In [1]:
import warnings
warnings.filterwarnings('ignore')
import pandas as pd
import numpy as np
import copy
from torch import nn
from torch import optim
import torch.nn.functional as F
import syft as sy
import torch as th
from helpers import Model, connect_to_workers

# BEWARE, ignoreing warnings is not always a good idea
# I am doing it for presentation

W0821 23:03:26.408246 140031293081408 secure_random.py:26] Falling back to insecure randomness since the required custom op could not be found for the installed version of TensorFlow. Fix this by compiling custom ops. Missing file was '/home/mkucz/p_venv/lib/python3.6/site-packages/tf_encrypted/operations/secure_random/secure_random_module_tf_1.14.0.so'
W0821 23:03:26.417490 140031293081408 deprecation_wrapper.py:119] From /home/mkucz/p_venv/lib/python3.6/site-packages/tf_encrypted/session.py:26: The name tf.Session is deprecated. Please use tf.compat.v1.Session instead.



<a id="encrypted_dl"></a>
## Encrypted Deep Learning
Encrypted Deep Learning aims to preserve model accuracy and predictive power, without compromising the privacy and identity of individual users in the data. Encrypted deep learning provides privacy by enciphering the values that are being computed. Encrypted deep learning can involve encrypting the gradients or encrypting the data as well. I will walk through examples of encrypted deep learning using secure multi-party computation.

<a id="smpc"></a>
#### Secure Multi-Party Computation (SMPC)
PySyft has employed encryption using secure multi-party computation (SMPC). To learn more about the basics of SMPC and differential privacy [check out my SMPC (PySyft inspired) notebook](https://htmlpreview.github.io/?https://github.com/mkucz95/private_ai_finance/blob/master/secure_multi_party_computation.html). This will help you understand how the steps below successfully encrypt data while preserving model accuracy.

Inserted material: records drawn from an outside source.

/-! ### Automation -/

/-- Rules R163 and R164: the value in force at frame `n` is `cur` where no entry has come into force, and else the value
of an entry that no other entry in force comes after in the order of `(e, seq)`. -/
def Obligations.ValueInForceIsTheLatestEntry : Prop :=
  ∀ (α : Type) (p : Param α) (n : Nat),
    ((∀ x ∈ p.pend, n < x.e) → p.inForce n = p.cur) ∧
    ((∃ x ∈ p.pend, x.e ≤ n) → ∃ x ∈ p.pend, x.e ≤ n ∧ p.inForce n = x.value ∧
      ∀ y ∈ p.pend, y.e ≤ n → y.e < x.e ∨ y.e = x.e ∧ y.seq ≤ x.seq)

/-- Rule R165: AUTO_RETIRE at frame `n` folds in what has come into force, keeps exactly the later entries, and changes
no value at any frame `m ≥ n`. -/
def Obligations.RetiringChangesNoLaterValue : Prop :=
  ∀ (α : Type) (p : Param α) (n m : Nat), n ≤ m →
    (p.retire n).cur = p.inForce n ∧ (∀ x, x ∈ (p.retire n).pend ↔ x ∈ p.pend ∧ n < x.e) ∧
      (p.retire n).inForce m = p.inForce m

/-- Rule R167 by its examples and rule R164 (assumption log 12): of two values scheduled one after the other on a
parameter with no other entry, the one with the later effective frame is in force from that frame, the other one from
its own frame until then, and the later arrival wins a tie. -/
def Obligations.LaterEntrySupersedes : Prop :=
  ∀ (cur a b : Rat) (ea eb sa sb n : Nat), sa < sb →
    let p := ((Param.constant cur).schedule a ea sa).schedule b eb sb
    (n < ea → n < eb → p.inForce n = cur) ∧
    (ea ≤ eb → (ea ≤ n → n < eb → p.inForce n = a) ∧ (eb ≤ n → p.inForce n = b)) ∧
    (eb < ea → (eb ≤ n → n < ea → p.inForce n = b) ∧ (ea ≤ n → p.inForce n = a))

/-- Rules R143 and R169, for all three oscillator kinds: sample `k` of `N` samples rendered from frame `n` on is the sample
of the phase after `k` frames, with every parameter as the slot's own timeline gives it at frame `n + k` before the
rendering; the frequency of that frame moves the phase; a noise slot's mode of that frame is the one it steps in, by rule
R139; and the rendering changes no value from its last frame on. -/
def Obligations.RenderingReadsTheTimeline : Prop :=
  ∀ (c : Params) (n N : Nat),
    (∀ o : Pulse,
      let x := fun k => renderSlot (pulseFrame c) k n o
      (x 0).2 = o ∧ (x N).1.length = N ∧
      (∀ k < N,
        (x N).1[k]? =
          some (pulseLevel c.numerics (x k).2.phase (o.duty.inForce (n + k)) (o.volume.inForce (n + k))) ∧
        (x (k + 1)).2.phase = phaseStep c (x k).2.phase (o.freq.inForce (n + k))) ∧
      ∀ m, n + N ≤ m + 1 → (x N).2.freq.inForce m = o.freq.inForce m ∧
        (x N).2.duty.inForce m = o.duty.inForce m ∧ (x N).2.volume.inForce m = o.volume.inForce m) ∧
    (∀ o : Triangle,
      let x := fun k => renderSlot (triangleFrame c) k n o
      (x 0).2 = o ∧ (x N).1.length = N ∧
      (∀ k < N,
        (x N).1[k]? = some (triangleLevel c.numerics (x k).2.phase c.triangleVolume) ∧
        (x (k + 1)).2.phase = phaseStep c (x k).2.phase (o.freq.inForce (n + k))) ∧
      ∀ m, n + N ≤ m + 1 → (x N).2.freq.inForce m = o.freq.inForce m) ∧
    ∀ o : Noise,
      let x := fun k => renderSlot (noiseFrame c) k n o
      (x 0).2 = o ∧ (x N).1.length = N ∧
      (∀ k < N,
        let z := (x k).2
        let t := (x (k + 1)).2
        let mode := o.mode.inForce (n + k)
        let r := if mode = z.seqMode then z.lfsr else 1#15
        (x N).1[k]? = some (if t.level then o.volume.inForce (n + k) else 0) ∧
        t.phase = phaseStep c z.phase (o.freq.inForce (n + k)) ∧ t.seqMode = mode ∧
        t.lfsr = (if t.phase < z.phase then nextRegister mode r else r) ∧
        t.level = if t.phase < z.phase then !t.lfsr.getLsbD 0 else z.level) ∧
      ∀ m, n + N ≤ m + 1 → (x N).2.freq.inForce m = o.freq.inForce m ∧
        (x N).2.volume.inForce m = o.volume.inForce m ∧ (x N).2.mode.inForce m = o.mode.inForce m

/-! ### The noise sequence -/

/-- Rule R119: for every tap 1 to 14 the step map is one to one and maps 0 to 0; so from the seed 1 the register is
never 0, in either mode. -/
def Obligations.ShiftRegisterIsABijection : Prop :=
  (∀ t, 1 ≤ t → t ≤ 14 → Function.Bijective (shiftRegister t) ∧ shiftRegister t 0#15 = 0#15) ∧
    ∀ mode k, registerAfter mode k 1#15 ≠ 0#15

/-- Rule R117: from 1 in Long mode the register has period exactly 32767 and visits every nonzero value, and NS_NEXT
returns `true` 16383 times in a period. -/
def Obligations.LongModePeriod : Prop :=
  registerAfter .long 32767 1#15 = 1#15 ∧ (∀ k, 0 < k → k < 32767 → registerAfter .long k 1#15 ≠ 1#15) ∧
    (∀ r : BitVec 15, r ≠ 0#15 → ∃ k < 32767, registerAfter .long k 1#15 = r) ∧ highCount .long 32767 1#15 = 16383

/-- Rule R118: from 1 in Short mode the register has period exactly 93, and so has the output bit sequence; NS_NEXT
returns `true` 77 times in a period. -/
def Obligations.ShortModePeriod : Prop :=
  registerAfter .short 93 1#15 = 1#15 ∧ (∀ k, 0 < k → k < 93 → registerAfter .short k 1#15 ≠ 1#15) ∧
    (∀ p, 0 < p → p < 93 → ∃ k, registerBit (registerAfter .short (k + 1 + p) 1#15) ≠
      registerBit (registerAfter .short (k + 1) 1#15)) ∧
    highCount .short 93 1#15 = 77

<a id="fl_encrypt_avg"></a>
### Encrypted Gradient Aggregation

The previous implementations of federated learning have all relied on a *'trusted aggregator'*. Unfortunately, in many scenarios we would probably not want to have to rely on such a third-party, potentially because no third-party can be deemed trustworthy enough.

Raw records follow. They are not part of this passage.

theorem magnitude64_eq (e f : Nat) : magnitude64 e f = significand64 e f * pow2 (unitExponent64 e) := by
  have hunit : ∀ n : Nat, pow2 ((n : Int) - 1075) = pow2 n * pow2 (-1075) := fun n => by
    rw [sub_eq_add_neg, pow2_add]
  rcases Nat.eq_zero_or_pos e with rfl | he
  · have hz : unitExponent64 0 = -((1074 : Nat) : Int) := by simp [unitExponent64]
    rw [hz, pow2_neg_natCast]
    rcases Nat.eq_zero_or_pos f with rfl | hf
    · rw [magnitude64, if_pos rfl, if_pos rfl, significand64, if_pos rfl, Nat.cast_zero, zero_mul]
    · rw [magnitude64, if_pos rfl, if_neg hf.ne', Rat.mkRat_eq_div, significand64, if_pos rfl, mul_one_div]
      rfl
  · have hm : max (e : Int) 1 = e := by omega
    rw [magnitude64, if_neg he.ne', significand64, if_neg he.ne', unitExponent64, hm]
    split_ifs with hbig
    · rw [show (e : Int) - 1075 = ((e - 1075 : Nat) : Int) by omega, pow2_natCast, Nat.cast_mul]
    · rw [show (e : Int) - 1075 = -((1075 - e : Nat) : Int) by omega, pow2_neg_natCast, Rat.mkRat_eq_div, mul_one_div]
      rfl

theorem exponentBits_lt (b : Quad) : exponentBits b < 2048 := (b.extractLsb' 52 11).isLt

theorem fractionBits_lt (b : Quad) : fractionBits b < 2 ^ 52 := (b.extractLsb' 0 52).isLt

theorem significand64_lt {e f : Nat} (hf : f < 2 ^ 52) : significand64 e f < 2 ^ 53 := by
  unfold significand64; split_ifs <;> omega

/-- Rule R86: `f64` answers a number exactly on the finite patterns, the signed magnitude of the pattern. -/
theorem f64_eq_some {b : Quad} {x : Rat} : f64 b = some x ↔ exponentBits b ≠ 2047 ∧
    x = (if signBit b then -1 else 1) *
      (significand64 (exponentBits b) (fractionBits b) * pow2 (unitExponent64 (exponentBits b))) := by
  rw [f64, ← magnitude64_eq, ite_mul, neg_one_mul, one_mul]
  generalize magnitude64 _ _ = m
  by_cases hexp : exponentBits b = 2047
  · rw [if_pos hexp]
    exact ⟨nofun, fun h => absurd hexp h.1⟩
  · rw [if_neg hexp]
    exact ⟨fun h => ⟨hexp, (Option.some.inj h).symm⟩, fun h => congrArg some h.2.symm⟩

theorem isNumber_neg {k : Numerics} {x : Rat} (h : isNumber k x) : isNumber k (-x) :=
  ⟨by rw [round_neg, h.1], fun hk => by rw [abs_neg]; exact h.2 hk⟩

theorem isNumber_exact (x : Rat) : isNumber .exact x := ⟨rfl, nofun⟩

/-- Rule R14: every number a pattern carries is a value of either number domain. -/
theorem isNumber_of_f64 {k : Numerics} {b : Quad} {x : Rat} (h : f64 b = some x) : isNumber k x := by
  cases k with
  | exact => exact isNumber_exact x
  | binary64 =>
    obtain ⟨hfin, rfl⟩ := f64_eq_some.mp h
    have hsig := significand64_lt (e := exponentBits b) (fractionBits_lt b)
    have hexp := exponentBits_lt b
    have hmag : isNumber .binary64 (((significand64 (exponentBits b) (fractionBits b) : Int) : Rat) *
        pow2 (unitExponent64 (exponentBits b))) :=
      isNumber_binary64_of_grid (by rw [abs_of_nonneg (by omega)]; omega) (by unfold unitExponent64; omega)
        (by unfold unitExponent64; omega)
    rw [Int.cast_natCast] at hmag
    split_ifs
    · rw [neg_one_mul]; exact isNumber_neg hmag
    · rw [one_mul]; exact hmag
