-- ==== Sys2Proof/Machine/State.lean ====
section
/-!
DEFINITION. Machine/State.lean: the state of the block, `S`, `NV`, `G` and `W` (10_state.md, 00_scope.md R17), the response
port, and the three fields that hold what the environment will do. Plain data throughout. The reasons a step can stop.
-/

namespace Sys2Proof.Machine

/-- Pin mode in the shadow `G` (10_state.md R35). -/
inductive PinMode where
  | unknown
  | input
  | output
deriving DecidableEq, Repr

/-- Pin level in the shadow `G` (10_state.md R35). -/
inductive PinLevel where
  | unknown
  | low
  | high
deriving DecidableEq, Repr

/-- What the engine last did to one pin (10_state.md R35). -/
structure PinCell where
  mode : PinMode
  level : PinLevel
deriving DecidableEq, Repr

/-- The mode a `GpioMode` call can ask for (00_scope.md R13). -/
inductive DriveMode where
  | input
  | output
deriving DecidableEq, Repr

/-- The level a `GpioWrite` call can ask for (00_scope.md R13). -/
inductive DriveLevel where
  | low
  | high
deriving DecidableEq, Repr

/-- One event of the wire trace `W` (10_state.md R36); `wait` is in nanoseconds. -/
inductive WireEvent where
  | mode  (p : Pin) (m : DriveMode)
  | level (p : Pin) (l : DriveLevel)
  | wait  (ns : Nat)
  | critEnter
  | critExit
deriving DecidableEq, Repr

/-- A value in a cell of the store: an integer or a string (10_state.md R34; log 10). -/
inductive NvValue where
  | int (v : Int)
  | str (s : String)
deriving DecidableEq, Repr

/-- The three keys of the store (20_memory.md R62). -/
inductive NvKey where
  | pin
  | protocol
  | direction
deriving DecidableEq, Repr

/-- The non-volatile store `NV`: each key holds `None` or `Some v` (10_state.md R34). -/
structure NvStore where
  pin : Option NvValue
  protocol : Option NvValue
  direction : Option NvValue
deriving DecidableEq, Repr

/-- `EscState`, the aggregate `S` (10_state.md R20). `direction_supported` is a function of it, no field (R26). -/
structure EscState where
  pin : Pin
  protocol : Protocol
  armed : Bool
  throttle : Value
  direction : Direction
deriving DecidableEq, Repr

/-- The pin space `G`: pins strictly rising, no cell equal to what an unlisted pin reads as (log 13). -/
abbrev PinSpace := List (Pin × PinCell)

/-- The whole state. `esc`, `nv`, `shadow`, `wire` are the spec's `S`, `NV`, `G`, `W`; `response` is the RSP port after the
step just taken (log 5). The last three are the model's own: the input words still to come (log 3), the store's answers to
the saves still to come, and the count of draws taken from `Config.saveKept` (log 4). -/
structure State where
  esc : EscState
  nv : NvStore
  shadow : PinSpace
  wire : List WireEvent
  response : Option RspWord
  inputs : List PortWord
  saveAnswers : List Bool
  drawCount : Nat
deriving DecidableEq, Repr

/-- Why the machine stops with a fault. -/
inductive Fault where
  /-- Raised by `tick`: `sendPwm` would be called with a width outside [1000,2000] (42_signal_transmitter.md R152, U2). No
  state a run reaches raises it (10_state.md R27 INV6). Safe: the model stops where the spec gives no effect. -/
  | pwmWidthOutOfRange
deriving DecidableEq, Repr

/-- Why the machine refuses a step. -/
inductive Refusal where
  /-- Raised by `exec` for an instruction that has no meaning yet. Safe. No arm raises it. -/
  | notModelled (mnemonic : String)
  /-- Raised by `step` on STROBE 11, which is "never presented" (30_encoding.md R109). Safe. -/
  | bothStrobes
  /-- Raised by `step` on a FRAME word with `telem = 1` or a wrong checksum, which is "never emitted" (30_encoding.md R106,
  U19). Safe. -/
  | frameNeverEmitted
deriving DecidableEq, Repr

/-- The machine right after the reset of a device never configured (10_state.md R40; log 11): every key of the store blank,
nothing presented, no answer of the store given. -/
def State.reset : State where
  esc := { pin := 5, protocol := .pwm, armed := false, throttle := 1000#11, direction := .forward }
  nv := { pin := none, protocol := none, direction := none }
  shadow := [(5, { mode := .output, level := .low })]
  wire := [.mode 5 .output, .level 5 .low]
  response := none
  inputs := []
  saveAnswers := []
  drawCount := 0

end Sys2Proof.Machine
end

Encrypted gradient aggregation follows largely the same process that unencrypted federated learning with trusted aggregator does. The difference exists in how training is conducted, since now we employ secure multi-party computation to aggregate the gradients (the gradients are encrypted across multiple workers). Therefore, only the training function changes. Since it is largely the same as the previous step, I won't provide a worked example, however visit [PySyft's tutorial to learn more](https://github.com/OpenMined/PySyft/blob/dev/examples/tutorials/Part%2010%20-%20Federated%20Learning%20with%20Secure%20Aggregation.ipynb). To summarize encrypted gradient aggregation, since each remote worker has their own model, encrypting this model includes sharing the parameters (weights and biases of the network) across all the workers. Using SMPC, we can aggregate the encrypted parameters after each remote model has passed through a training run. Since we would only get the aggregated model, we are unable to deduce individual worker's model parameters or gradients, ensuring privacy without the need for a trusted third-party aggregator.

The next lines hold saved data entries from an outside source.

/-- Settles O55: reset reads the store that `configure` left, the new values of kept saves or the old store. -/
theorem keptSettingsSurviveReset : Obligations.KeptSettingsSurviveReset := by
  unfold Obligations.KeptSettingsSurviveReset
  intro s p q b rest hanswers hp hq
  refine ⟨_, _, _, exec_configure_accepted (some p) (some q) s, ?_, ?_, exec_reset _, exec_reset s, ?_, ?_⟩
  · rw [State.perform_esc]; rfl
  · rw [State.perform_esc]; rfl
  · rintro rfl
    have hkept : ∀ {k}, k < 3 → s.answer k = true := State.answer_of_three hanswers
    have hpin : (s.perform (configureEffect (some p) (some q) s.esc)).nv.load .pin = some (.int p.val) := by
      rw [State.perform_nv, configureEffect, State.saveAll_changedSaves_load_pin]
      exact if_pos ⟨hp, hkept (by decide)⟩
    have hprotocol : (s.perform (configureEffect (some p) (some q) s.esc)).nv.load .protocol =
        some (.str (protocolName q)) := by
      rw [State.perform_nv, configureEffect, State.saveAll_changedSaves_load_protocol]
      exact if_pos ⟨hq, hkept (by split_ifs <;> decide)⟩
    have hload := loadProtocol_of_stored hprotocol
    refine ⟨loadPin_of_stored hpin, hload, rfl, ?_⟩
    rw [← idleThrottle_eq q]
    exact congrArg idleThrottle hload
  · rintro rfl
    have hnv : (s.perform (configureEffect (some p) (some q) s.esc)).nv = s.nv :=
      (State.perform_nv _ _).trans (State.saveAll_changedSaves_lost hanswers _ _)
    exact congrArg bootState hnv

/-! #### Integers and saturated operands (R201, 30_encoding.md R104) -/

theorem clamp_of_mem {v lo hi : Int} (hlo : lo ≤ v) (hhi : v ≤ hi) : clamp v lo hi = v := by
  rw [clamp, if_neg (by omega), if_neg (by omega)]

theorem clamp_mono {v w : Int} (lo hi : Int) (hrange : lo ≤ hi) (h : v ≤ w) : clamp v lo hi ≤ clamp w lo hi := by
  unfold clamp
  split_ifs <;> omega

/-- Settles O56: a clamped value is in range, so clamping it again leaves it. -/
theorem clampIsBoundedMonotoneIdempotent : Obligations.ClampIsBoundedMonotoneIdempotent := by
  unfold Obligations.ClampIsBoundedMonotoneIdempotent
  intro lo hi hrange v w
  obtain ⟨hlo, hhi⟩ := clamp_mem v lo hi hrange
  exact ⟨hlo, hhi, clamp_mono lo hi hrange, clamp_of_mem hlo hhi, clamp_of_mem⟩

/-- Saturating to a wider range first changes no clamped value. -/
theorem clamp_saturated (v : Int) {lo hi lo' hi' : Int} (hlo : lo' ≤ lo) (hrange : lo ≤ hi) (hhi : hi ≤ hi') :
    clamp (max lo' (min v hi')) lo hi = clamp v lo hi := by
  unfold clamp
  split_ifs <;> omega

Instead, let's work out how to train a network where the data, model parameters, AND the gradients are all encrypted!

In [17]:
features = np.load('data/features.npy')
labels = np.load('data/labels_dim.npy')
data = th.tensor(features, dtype=th.float32, requires_grad=True)
target = th.tensor(labels, dtype=th.float32, requires_grad=True).reshape(-1,2)
hook = sy.TorchHook(th)

W0821 23:05:51.507230 140031293081408 hook.py:102] Torch was already hooked... skipping hooking process


In [18]:
class Arguments():
    def __init__(self, in_size, out_size, hidden_layers,
                       activation=F.softmax, dim=-1):
        self.batch_size = 1
        self.drop_p = None
        self.epochs = 10
        self.lr = 0.001
        self.in_size = in_size
        self.out_size = out_size
        self.hidden_layers = hidden_layers
        self.precision_fractional=20
        self.activation = activation
        self.dim = dim

In [19]:
dataset = [(data[i], target[i]) for i in range(len(data))]

#instantiate model
in_size = data[0].shape[0]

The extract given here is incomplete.